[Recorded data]
-- ==== Sys2Proof/Machine/Regs.lean ====
section
/-! DEFINITION. The register map: every software-visible register of the spec with its block, offset, repetition, width
and fields, transcribed from the register tables of chapters 1 to 25. -/

namespace Sys2Proof.Machine

/-- Register blocks (chapter 0, *Register conventions*). -/
inductive Block
  | hub | ch | dst | cl | tl | seal | fdl | ct | fn
  deriving DecidableEq, Repr

/-- Access codes of Table 0-2; a field with no row is RSV. -/
inductive Acc
  | ro | rw | w1c | w1s | wo | rc
  deriving DecidableEq, Repr

/-- One field: low bit, width, access code, reset value. -/
structure FieldDesc where
  lo : Nat
  w : Nat
  acc : Acc
  rst : Nat
  deriving DecidableEq, Repr

/-- One register: block, offset of copy 0, distance between copies, number of copies, width in bits, fields. A register
wider than 64 bits is described as its 64-bit words (R9 governs their halves). -/
structure RegDesc where
  block : Block
  off : Nat
  stride : Nat
  count : Nat
  width : Nat
  fields : List FieldDesc
  deriving DecidableEq, Repr

/-- The registers. -/
inductive Reg
  | HUB_CAPS
  | HUB_OPMODE
  | HUB_CHCAPSn
  | HUB_HOSTERR
  | HUB_HOSTERRADDR
  | HUB_PORTSTAT
  | HUB_PERSTCNT
  | HUB_RPTFENCE
  | HUB_PWRBUDGET
  | HUB_PWRSHAREn
  | HUB_PWRLIVE
  | HUB_THROTTLE
  | HUB_SYNCIN
  | HUB_PODTIME
  | HUB_SYNCSTAMP
  | HUB_PODLOAD
  | HUB_SYNCCTRL
  | HUB_FAULTPEND
  | HUB_FAULTMASK
  | HUB_FLOGPTR
  | HUB_FCLS
  | HUB_RSTCTRL
  | HUB_MGMTCFG
  | HUB_MGMTSTAT
  | HUB_DUMPSTAT
  | HUB_DLYFREEZE
  | HUB_PMCTRL
  | HUB_TAILSEL
  | HUB_TAILRECn
  | HUB_SUPPLYSTAT
  | HUB_THERMSTAT
  | HUB_VFCFGn
  | HUB_VFSTATn
  | NV_CFG
  | NV_CFGLIVE
  | NV_CTRL
  | NV_STAT
  | NV_LC
  | NV_FLOGSTAT
  | NV_BOOTSTAT
  | NV_DIEID
  | NV_CHALn
  | NV_KEYREV
  | NV_AUTHn
  | HUB_FLOGn
  | CH_SELF
  | CH_CAPS
  | CH_CLFENCE0
  | CH_CLFENCE1
  | CH_UNITERR
  | CH_LDCTRL
  | CH_LDSRC
  | CH_LDREQ
  | CH_LDORDER
  | CH_LDSTAT
  | CH_LDUNLOAD
  | CH_BWSPLIT
  | CH_BWLIVE
  | CH_HBMMAP
  | CH_HBMSIZE
  | CH_TTCFG
  | CH_TTSTAT
  | CH_MEMERR
  | CH_MEMERRADDR
  | CH_EGCSTAT
  | CH_SYNCSEL
  | CH_SYNCCFG
  | CH_SYNCSTATE
  | CH_SYNCCTRL
  | CH_SYNCERR
  | CH_SYNCCNT
  | CH_PREDCTRL
  | CH_PREDSTAT
  | CH_NFCTRL
  | CH_NFCFG
  | CH_NFSTAT
  | CH_NFADDR
  | CH_NFVERDICT
  | CH_LSCALE
  | CH_NFWINn_BASE
  | CH_NFWINn_CFG
  | CH_RPTCTRL
  | CH_RPTSTAT
  | CH_RPTERR
  | CH_RPTERRADDR
  | CH_PWRSTAT
  | CH_PWRCFG
  | CH_FCLSn
  | CH_FSTAT
  | CH_FLOGPTR
  | CH_FINJ
  | CH_DLYCFG
  | CH_DLYCTRL
  | CH_DLYSTAT
  | CH_DLYMARK
  | CH_DLYSEL
  | CH_DLYRECn
  | CH_PMCTRL
  | CH_PMSELn
  | CH_PMCn
  | CH_PMSNAPn
  | CH_RPTWINn
  | CH_RPTWINLn
  | CH_FNRECf
  | CH_FNRECLf
  | CH_FLOGn
  | DST_VFTGT
  | DST_VFLIVE
  | DST_PWRSTAT
  | DST_THERMCFG
  | DST_STALLCFG
  | DST_STALLSTAT
  | CL_CAPS
  | CL_GATE
  | CL_SECTION
  | CL_DEPERR
  | CL_SYNCW
  | CL_SIDSTAT
  | CL_STALLAGE
  | CL_GWSPILL
  | CL_TAKESTAT
  | CL_PENSTAT
  | CL_TAKEk
  | CL_DEPSPARE
  | CL_STWn_CTRL
  | CL_STWn_STATUS
  | CL_STWn_EPC
  | CL_STWn_FDETAIL
  | CL_QSTATn
  | CL_QCFGn
  | CL_QHDRn
  | CL_QCTRLn
  | CL_QERR
  | CL_QDISP
  | CL_QBODYn_w
  | CL_SBn_CFGA
  | CL_SBn_CFGB
  | CL_SBn_LIVEA
  | CL_SBn_LIVEB
  | CL_SBn_CTRL
  | CL_SBn_STAT
  | CL_SBERR
  | CL_HTn
  | CL_EGn
  | TL_CTRL
  | TL_STATUS
  | TL_MODE
  | TL_FLAGS
  | TL_FIRECNT
  | TL_STALLCNT
  | TL_BPCNT
  | TL_QOCC
  | TL_RNGSEED
  | TL_SPILL
  | TL_ROUTEn
  | TL_IMEMn
  | SEAL_STAT
  | SEAL_CFG
  | SEAL_ERR
  | SEAL_PBSCNT
  | SEAL_KSWCNT
  | SEAL_KEYBYTES
  | SEAL_CTRL
  | SEAL_NOISESTAT
  | SEAL_NOISEREC
  | SEAL_NCONSTs
  | SEAL_CTXn_STAT
  | FDL_LINKn_STAT
  | FDL_LINKn_PCAP
  | FDL_LINKn_PCRED
  | FDL_LINKn_PDIE
  | FDL_LINKn_CFG
  | FDL_LINKn_CTRL
  | FDL_LINKn_ERR
  | FDL_LINKn_CREDIT
  | CT_GLOBAL
  | CT_PEERBASE
  | CT_LCCFG
  | CT_LCLIVE
  | CT_PORTn_CFG
  | CT_PORTn_STAT
  | CT_FLOWSEL
  | CT_FLOWCFGw
  | CT_FLOWCTRL
  | CT_FLOWSTAT
  | CT_GRPSEL
  | CT_GRPCFGw
  | CT_GRPCTRL
  | CT_ERR
  | CT_ERRADDR
  | CT_TXPKT
  | CT_RXPKT
  | CT_RETXPKT
  | CT_COLLSTAT
  | VF_SELF
  | VF_CHGRANT
  | VF_GRANTSEL
  | VF_GRANTRECn
  | VF_WINSEL
  | VF_WINn
  | VF_RPTERR
  | VF_RPTERRADDR
  | VF_RINGn_SQBASE
  | VF_RINGn_CQBASE
  | VF_RINGn_CFG
  | VF_RINGn_CTRL
  | VF_RINGn_STAT
  | VF_RINGn_LIVESQ
  | VF_RINGn_LIVECQ
  | VF_RINGn_LIVECFG
  | VF_EVQ_BASE
  | VF_EVQ_CFG
  | VF_EVQ_CTRL
  | VF_EVQ_STAT
  | VF_SQDB
  | VF_CQDB
  | VF_EVQDB
  | VF_APa_BASE
  deriving DecidableEq, Repr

WHAT THIS TASK INVOLVES:
Scan the records above for the word "offset" and return every line where it occurs.

RESPONSE BOX:
/-! DEFINITION. The register map: every software-visible register of the spec with its block, offset, repetition, width
/-- One register: block, offset of copy 0, distance between copies, number of copies, width in bits, fields. A register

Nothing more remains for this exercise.